* Exercise description:
Read through the listing below and return only the lines containing "messages".

* Extracted information:

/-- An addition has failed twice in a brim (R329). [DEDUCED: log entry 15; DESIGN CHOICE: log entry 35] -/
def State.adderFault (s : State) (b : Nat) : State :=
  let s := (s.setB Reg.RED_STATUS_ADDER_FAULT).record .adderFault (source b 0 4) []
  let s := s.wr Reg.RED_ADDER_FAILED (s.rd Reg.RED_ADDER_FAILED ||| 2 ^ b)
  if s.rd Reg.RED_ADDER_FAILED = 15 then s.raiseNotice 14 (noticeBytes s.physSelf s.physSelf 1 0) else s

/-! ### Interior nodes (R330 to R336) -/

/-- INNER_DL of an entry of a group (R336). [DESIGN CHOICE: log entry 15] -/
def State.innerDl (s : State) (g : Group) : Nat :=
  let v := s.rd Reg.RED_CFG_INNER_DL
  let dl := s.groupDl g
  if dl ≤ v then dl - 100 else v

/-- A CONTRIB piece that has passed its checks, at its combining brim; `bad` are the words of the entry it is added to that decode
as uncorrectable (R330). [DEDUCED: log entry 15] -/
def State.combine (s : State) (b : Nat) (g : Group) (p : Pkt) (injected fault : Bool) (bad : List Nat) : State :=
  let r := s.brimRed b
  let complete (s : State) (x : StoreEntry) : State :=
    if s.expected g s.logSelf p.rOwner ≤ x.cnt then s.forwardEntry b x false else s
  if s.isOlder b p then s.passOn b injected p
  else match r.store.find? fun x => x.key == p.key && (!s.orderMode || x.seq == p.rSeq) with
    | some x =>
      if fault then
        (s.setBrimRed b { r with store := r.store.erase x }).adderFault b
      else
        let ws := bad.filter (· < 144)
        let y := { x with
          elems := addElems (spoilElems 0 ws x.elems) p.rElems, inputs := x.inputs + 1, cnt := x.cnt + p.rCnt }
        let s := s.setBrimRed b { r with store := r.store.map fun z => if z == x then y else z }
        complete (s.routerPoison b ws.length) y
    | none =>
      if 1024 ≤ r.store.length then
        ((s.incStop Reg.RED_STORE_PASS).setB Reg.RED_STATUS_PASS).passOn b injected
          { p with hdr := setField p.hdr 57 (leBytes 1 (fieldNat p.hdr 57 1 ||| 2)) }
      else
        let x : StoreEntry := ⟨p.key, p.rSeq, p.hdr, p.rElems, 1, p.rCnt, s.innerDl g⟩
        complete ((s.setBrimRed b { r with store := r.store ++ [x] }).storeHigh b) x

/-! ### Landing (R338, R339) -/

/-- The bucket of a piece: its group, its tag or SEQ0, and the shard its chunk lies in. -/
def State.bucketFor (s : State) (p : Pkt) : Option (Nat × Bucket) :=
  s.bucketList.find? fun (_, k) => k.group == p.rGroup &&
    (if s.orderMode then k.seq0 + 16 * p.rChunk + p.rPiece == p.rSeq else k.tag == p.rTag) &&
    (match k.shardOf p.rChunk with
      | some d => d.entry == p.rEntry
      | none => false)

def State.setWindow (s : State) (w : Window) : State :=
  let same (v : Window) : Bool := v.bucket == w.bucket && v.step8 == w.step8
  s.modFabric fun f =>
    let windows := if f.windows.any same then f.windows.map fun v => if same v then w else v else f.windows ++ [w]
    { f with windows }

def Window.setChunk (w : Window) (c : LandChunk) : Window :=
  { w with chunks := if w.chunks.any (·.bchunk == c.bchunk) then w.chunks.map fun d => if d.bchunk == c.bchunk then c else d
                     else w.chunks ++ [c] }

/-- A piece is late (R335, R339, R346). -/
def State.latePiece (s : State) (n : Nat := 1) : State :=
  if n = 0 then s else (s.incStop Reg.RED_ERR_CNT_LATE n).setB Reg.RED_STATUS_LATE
==
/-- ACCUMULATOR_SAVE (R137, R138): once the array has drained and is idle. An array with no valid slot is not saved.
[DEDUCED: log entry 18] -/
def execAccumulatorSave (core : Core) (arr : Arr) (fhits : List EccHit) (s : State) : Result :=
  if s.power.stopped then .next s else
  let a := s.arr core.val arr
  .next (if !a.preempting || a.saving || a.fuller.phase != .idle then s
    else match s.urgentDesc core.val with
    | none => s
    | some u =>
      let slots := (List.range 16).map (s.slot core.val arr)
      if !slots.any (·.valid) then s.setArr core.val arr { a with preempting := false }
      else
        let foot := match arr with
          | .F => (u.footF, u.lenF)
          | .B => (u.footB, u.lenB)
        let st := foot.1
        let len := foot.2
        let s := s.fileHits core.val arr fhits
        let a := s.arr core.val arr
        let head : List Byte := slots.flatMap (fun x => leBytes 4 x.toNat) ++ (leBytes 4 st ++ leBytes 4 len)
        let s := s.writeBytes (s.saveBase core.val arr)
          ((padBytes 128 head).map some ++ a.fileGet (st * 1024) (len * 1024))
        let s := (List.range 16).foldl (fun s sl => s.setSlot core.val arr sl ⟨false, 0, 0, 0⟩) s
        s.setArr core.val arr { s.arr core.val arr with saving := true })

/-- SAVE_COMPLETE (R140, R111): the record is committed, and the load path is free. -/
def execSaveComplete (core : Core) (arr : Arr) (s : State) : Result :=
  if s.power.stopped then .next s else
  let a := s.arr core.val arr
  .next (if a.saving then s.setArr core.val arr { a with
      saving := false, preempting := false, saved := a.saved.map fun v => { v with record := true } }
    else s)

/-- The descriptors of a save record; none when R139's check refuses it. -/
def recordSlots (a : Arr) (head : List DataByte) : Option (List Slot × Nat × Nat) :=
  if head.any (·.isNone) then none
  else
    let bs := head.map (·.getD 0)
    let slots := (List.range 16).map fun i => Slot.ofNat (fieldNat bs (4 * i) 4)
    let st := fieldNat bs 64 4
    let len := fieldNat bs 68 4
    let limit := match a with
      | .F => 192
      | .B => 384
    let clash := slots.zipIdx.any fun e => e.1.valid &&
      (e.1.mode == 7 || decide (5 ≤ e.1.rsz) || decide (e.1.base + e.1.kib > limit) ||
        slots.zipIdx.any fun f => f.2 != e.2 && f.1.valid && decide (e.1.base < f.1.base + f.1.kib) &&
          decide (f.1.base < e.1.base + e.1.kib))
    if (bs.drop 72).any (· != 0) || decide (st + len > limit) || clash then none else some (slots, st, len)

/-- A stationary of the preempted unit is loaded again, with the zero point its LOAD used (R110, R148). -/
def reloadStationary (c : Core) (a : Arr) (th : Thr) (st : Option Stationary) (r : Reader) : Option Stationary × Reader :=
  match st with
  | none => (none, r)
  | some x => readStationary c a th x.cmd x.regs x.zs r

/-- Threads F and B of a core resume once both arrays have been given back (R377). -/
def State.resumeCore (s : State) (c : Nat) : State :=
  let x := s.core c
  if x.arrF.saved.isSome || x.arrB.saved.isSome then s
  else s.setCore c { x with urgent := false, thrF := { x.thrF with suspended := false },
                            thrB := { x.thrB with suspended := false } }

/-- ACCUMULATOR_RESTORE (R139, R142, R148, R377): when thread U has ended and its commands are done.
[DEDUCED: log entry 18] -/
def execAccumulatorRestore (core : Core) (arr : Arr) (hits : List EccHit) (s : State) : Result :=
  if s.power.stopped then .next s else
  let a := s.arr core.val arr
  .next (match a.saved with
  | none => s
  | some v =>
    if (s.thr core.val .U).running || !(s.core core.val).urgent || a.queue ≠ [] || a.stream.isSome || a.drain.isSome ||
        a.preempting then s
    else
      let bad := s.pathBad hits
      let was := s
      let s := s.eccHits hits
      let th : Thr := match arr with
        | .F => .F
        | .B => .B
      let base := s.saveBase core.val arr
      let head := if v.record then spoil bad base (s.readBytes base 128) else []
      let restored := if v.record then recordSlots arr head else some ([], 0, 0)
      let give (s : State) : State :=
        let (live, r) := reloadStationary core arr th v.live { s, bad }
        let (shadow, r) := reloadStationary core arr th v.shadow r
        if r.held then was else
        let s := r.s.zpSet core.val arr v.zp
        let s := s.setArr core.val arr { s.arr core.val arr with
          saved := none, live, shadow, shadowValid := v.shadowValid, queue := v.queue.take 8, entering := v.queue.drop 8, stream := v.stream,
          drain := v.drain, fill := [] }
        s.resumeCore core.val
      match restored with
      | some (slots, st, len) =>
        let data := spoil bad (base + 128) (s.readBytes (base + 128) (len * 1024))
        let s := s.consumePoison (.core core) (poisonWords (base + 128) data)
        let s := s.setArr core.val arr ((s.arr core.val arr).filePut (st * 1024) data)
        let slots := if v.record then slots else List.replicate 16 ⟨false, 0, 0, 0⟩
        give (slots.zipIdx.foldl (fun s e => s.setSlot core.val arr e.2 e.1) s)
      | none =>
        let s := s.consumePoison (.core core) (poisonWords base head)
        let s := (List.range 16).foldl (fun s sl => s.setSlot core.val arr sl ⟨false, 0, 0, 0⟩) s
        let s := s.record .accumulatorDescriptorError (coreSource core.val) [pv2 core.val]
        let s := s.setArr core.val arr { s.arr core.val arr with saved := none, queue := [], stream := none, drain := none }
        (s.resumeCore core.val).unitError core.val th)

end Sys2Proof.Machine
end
---
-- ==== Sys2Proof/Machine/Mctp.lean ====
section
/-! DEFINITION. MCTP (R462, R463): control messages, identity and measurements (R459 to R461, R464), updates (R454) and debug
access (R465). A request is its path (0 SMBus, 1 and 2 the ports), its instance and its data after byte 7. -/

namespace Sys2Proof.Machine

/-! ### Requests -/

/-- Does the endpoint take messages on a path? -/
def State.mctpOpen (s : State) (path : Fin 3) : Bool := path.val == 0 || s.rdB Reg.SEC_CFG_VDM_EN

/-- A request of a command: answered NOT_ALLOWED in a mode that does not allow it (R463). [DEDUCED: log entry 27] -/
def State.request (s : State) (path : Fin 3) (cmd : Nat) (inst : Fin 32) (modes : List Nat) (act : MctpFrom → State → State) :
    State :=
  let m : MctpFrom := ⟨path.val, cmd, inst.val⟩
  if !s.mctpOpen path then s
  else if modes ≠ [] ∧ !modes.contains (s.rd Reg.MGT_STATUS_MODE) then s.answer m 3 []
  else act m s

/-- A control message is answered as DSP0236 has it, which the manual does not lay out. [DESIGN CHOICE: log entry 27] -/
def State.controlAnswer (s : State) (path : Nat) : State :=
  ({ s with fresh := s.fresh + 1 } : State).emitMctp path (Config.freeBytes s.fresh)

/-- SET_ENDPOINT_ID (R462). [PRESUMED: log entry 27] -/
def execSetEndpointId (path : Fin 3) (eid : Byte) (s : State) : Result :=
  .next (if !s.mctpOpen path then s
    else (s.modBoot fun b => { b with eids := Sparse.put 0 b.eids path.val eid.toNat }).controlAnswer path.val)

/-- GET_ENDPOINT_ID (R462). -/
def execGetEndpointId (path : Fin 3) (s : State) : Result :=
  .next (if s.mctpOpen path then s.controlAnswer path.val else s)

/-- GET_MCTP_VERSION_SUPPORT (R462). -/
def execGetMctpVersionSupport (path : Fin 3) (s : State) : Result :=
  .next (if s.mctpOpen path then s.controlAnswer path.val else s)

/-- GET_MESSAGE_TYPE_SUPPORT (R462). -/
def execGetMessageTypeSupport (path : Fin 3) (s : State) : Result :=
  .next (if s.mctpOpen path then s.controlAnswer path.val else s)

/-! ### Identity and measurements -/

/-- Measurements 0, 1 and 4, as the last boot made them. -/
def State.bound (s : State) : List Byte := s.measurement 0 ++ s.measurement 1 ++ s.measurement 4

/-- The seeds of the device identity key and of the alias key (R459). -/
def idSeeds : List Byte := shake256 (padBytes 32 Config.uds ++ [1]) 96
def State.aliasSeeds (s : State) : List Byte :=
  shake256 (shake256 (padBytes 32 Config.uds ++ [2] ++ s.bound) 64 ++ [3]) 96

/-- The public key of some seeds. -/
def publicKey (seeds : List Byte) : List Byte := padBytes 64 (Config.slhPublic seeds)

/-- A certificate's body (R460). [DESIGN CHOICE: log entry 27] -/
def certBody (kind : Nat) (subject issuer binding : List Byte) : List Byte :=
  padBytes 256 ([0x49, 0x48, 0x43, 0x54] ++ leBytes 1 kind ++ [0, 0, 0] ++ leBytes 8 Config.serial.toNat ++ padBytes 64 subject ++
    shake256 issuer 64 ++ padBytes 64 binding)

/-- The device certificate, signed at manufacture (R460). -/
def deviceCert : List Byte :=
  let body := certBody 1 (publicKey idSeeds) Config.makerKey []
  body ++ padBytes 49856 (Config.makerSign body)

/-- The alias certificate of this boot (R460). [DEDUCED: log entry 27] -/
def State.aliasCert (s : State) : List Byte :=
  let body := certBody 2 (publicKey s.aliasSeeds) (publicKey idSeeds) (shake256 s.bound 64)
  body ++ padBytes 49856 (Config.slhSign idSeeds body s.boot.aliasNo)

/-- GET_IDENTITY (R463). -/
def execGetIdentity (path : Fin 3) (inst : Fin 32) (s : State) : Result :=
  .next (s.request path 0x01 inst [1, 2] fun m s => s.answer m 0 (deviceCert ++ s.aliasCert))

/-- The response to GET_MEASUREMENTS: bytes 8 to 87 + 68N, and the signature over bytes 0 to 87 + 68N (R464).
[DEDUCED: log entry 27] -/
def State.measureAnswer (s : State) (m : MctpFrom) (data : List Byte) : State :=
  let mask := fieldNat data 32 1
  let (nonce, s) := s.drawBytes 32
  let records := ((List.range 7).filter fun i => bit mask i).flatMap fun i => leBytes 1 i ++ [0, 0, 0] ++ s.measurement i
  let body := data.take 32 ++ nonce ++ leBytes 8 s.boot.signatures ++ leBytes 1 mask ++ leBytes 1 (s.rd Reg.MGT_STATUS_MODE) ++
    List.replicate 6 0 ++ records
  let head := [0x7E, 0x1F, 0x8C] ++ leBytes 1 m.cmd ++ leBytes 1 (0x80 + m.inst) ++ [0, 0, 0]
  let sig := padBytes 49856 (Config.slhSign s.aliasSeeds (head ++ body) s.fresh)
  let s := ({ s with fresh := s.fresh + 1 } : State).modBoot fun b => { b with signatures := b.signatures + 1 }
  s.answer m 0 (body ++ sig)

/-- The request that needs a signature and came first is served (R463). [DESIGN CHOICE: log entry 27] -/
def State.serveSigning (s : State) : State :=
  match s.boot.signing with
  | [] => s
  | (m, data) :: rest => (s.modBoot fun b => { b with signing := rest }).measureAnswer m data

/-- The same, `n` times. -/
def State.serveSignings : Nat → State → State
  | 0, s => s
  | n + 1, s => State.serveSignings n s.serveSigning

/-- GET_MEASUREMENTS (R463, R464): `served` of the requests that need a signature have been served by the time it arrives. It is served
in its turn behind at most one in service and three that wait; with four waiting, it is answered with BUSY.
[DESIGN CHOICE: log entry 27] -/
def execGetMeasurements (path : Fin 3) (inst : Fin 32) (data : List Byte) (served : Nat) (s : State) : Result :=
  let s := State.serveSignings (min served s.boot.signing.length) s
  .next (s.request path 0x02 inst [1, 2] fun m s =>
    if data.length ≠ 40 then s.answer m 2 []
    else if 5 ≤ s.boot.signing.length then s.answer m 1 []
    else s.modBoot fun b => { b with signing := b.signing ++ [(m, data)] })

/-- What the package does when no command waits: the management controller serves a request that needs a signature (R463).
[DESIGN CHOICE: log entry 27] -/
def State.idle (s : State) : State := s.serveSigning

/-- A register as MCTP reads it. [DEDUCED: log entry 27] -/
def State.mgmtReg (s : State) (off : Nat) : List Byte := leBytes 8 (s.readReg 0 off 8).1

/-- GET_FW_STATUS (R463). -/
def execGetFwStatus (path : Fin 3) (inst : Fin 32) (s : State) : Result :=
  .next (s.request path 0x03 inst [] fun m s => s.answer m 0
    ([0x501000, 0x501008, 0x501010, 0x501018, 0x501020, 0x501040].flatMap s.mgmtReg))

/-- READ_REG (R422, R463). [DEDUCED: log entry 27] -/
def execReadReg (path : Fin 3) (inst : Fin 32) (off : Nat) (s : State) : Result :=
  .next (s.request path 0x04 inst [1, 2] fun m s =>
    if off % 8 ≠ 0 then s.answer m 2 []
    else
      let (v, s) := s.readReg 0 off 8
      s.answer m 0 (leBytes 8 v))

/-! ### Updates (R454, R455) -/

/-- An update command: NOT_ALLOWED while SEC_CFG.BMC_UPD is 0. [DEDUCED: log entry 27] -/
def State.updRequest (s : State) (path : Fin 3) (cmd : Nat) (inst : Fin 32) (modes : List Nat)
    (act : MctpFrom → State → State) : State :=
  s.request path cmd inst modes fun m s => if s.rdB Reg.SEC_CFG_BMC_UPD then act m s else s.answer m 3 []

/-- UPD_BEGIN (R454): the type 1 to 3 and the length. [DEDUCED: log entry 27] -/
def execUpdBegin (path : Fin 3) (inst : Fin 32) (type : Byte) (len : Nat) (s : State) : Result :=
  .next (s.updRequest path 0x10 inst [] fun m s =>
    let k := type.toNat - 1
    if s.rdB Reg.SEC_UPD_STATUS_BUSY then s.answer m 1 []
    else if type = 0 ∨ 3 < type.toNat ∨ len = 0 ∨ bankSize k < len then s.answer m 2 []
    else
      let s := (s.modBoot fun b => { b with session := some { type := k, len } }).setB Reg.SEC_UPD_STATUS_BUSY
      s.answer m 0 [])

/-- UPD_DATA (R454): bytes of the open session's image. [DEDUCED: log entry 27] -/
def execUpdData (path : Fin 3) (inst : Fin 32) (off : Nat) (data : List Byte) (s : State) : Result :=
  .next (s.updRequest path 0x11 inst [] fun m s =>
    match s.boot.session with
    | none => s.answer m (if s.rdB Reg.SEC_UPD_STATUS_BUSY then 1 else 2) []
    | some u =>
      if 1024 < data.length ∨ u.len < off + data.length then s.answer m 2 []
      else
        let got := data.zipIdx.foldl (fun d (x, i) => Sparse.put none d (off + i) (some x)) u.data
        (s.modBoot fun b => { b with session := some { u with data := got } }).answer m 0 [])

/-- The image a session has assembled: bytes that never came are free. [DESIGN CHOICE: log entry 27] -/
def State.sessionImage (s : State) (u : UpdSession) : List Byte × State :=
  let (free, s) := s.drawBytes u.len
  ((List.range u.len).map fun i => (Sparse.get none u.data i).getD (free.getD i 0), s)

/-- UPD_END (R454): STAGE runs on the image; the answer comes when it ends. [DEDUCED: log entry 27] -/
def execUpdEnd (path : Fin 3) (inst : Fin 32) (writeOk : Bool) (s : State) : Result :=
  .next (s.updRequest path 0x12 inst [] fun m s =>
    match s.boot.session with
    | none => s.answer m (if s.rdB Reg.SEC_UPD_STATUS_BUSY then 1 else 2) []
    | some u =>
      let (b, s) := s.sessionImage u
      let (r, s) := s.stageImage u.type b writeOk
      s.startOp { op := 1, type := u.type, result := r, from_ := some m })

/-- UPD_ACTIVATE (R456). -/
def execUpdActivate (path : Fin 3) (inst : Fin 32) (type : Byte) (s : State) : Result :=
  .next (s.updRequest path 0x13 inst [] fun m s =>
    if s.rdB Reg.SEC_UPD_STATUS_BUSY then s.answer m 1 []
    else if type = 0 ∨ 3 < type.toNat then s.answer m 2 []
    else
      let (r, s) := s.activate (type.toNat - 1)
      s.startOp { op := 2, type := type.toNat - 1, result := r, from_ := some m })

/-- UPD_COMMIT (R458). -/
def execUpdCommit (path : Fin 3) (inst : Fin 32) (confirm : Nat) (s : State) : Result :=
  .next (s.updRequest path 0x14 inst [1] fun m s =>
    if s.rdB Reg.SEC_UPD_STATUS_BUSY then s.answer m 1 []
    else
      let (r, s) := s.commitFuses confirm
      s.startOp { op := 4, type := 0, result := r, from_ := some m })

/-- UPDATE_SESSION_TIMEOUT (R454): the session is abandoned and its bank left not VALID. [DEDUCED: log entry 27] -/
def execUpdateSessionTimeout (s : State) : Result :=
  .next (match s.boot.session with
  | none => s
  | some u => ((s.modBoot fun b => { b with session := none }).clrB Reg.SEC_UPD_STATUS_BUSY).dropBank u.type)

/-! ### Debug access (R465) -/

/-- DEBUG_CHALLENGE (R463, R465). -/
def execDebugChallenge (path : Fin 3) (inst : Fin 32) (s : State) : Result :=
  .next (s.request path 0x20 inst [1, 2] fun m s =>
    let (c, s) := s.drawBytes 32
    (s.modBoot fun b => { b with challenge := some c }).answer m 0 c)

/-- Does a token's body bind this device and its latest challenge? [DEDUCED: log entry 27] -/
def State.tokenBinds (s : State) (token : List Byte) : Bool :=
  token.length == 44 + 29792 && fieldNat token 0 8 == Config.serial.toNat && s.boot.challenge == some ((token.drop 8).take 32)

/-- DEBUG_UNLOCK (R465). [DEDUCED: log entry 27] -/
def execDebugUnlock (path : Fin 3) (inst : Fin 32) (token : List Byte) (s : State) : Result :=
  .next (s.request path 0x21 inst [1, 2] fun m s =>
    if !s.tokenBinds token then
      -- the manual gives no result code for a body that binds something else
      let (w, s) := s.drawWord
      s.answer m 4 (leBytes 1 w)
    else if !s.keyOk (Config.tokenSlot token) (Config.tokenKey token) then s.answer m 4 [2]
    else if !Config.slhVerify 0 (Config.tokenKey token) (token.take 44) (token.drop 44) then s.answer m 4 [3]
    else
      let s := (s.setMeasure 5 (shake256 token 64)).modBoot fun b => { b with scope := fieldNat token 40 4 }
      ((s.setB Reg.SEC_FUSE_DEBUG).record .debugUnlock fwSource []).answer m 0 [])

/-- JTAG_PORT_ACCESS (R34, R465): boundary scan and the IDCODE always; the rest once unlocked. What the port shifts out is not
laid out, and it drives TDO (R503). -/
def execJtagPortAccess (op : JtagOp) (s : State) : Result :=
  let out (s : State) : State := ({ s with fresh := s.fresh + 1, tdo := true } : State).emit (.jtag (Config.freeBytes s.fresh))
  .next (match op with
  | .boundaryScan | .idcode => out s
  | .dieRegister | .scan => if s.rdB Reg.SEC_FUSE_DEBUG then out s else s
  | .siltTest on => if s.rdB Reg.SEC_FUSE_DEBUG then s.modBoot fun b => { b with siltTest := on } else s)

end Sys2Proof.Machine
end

* Exercise solution:
/-! DEFINITION. MCTP (R462, R463): control messages, identity and measurements (R459 to R461, R464), updates (R454) and debug
/-- Does the endpoint take messages on a path? -/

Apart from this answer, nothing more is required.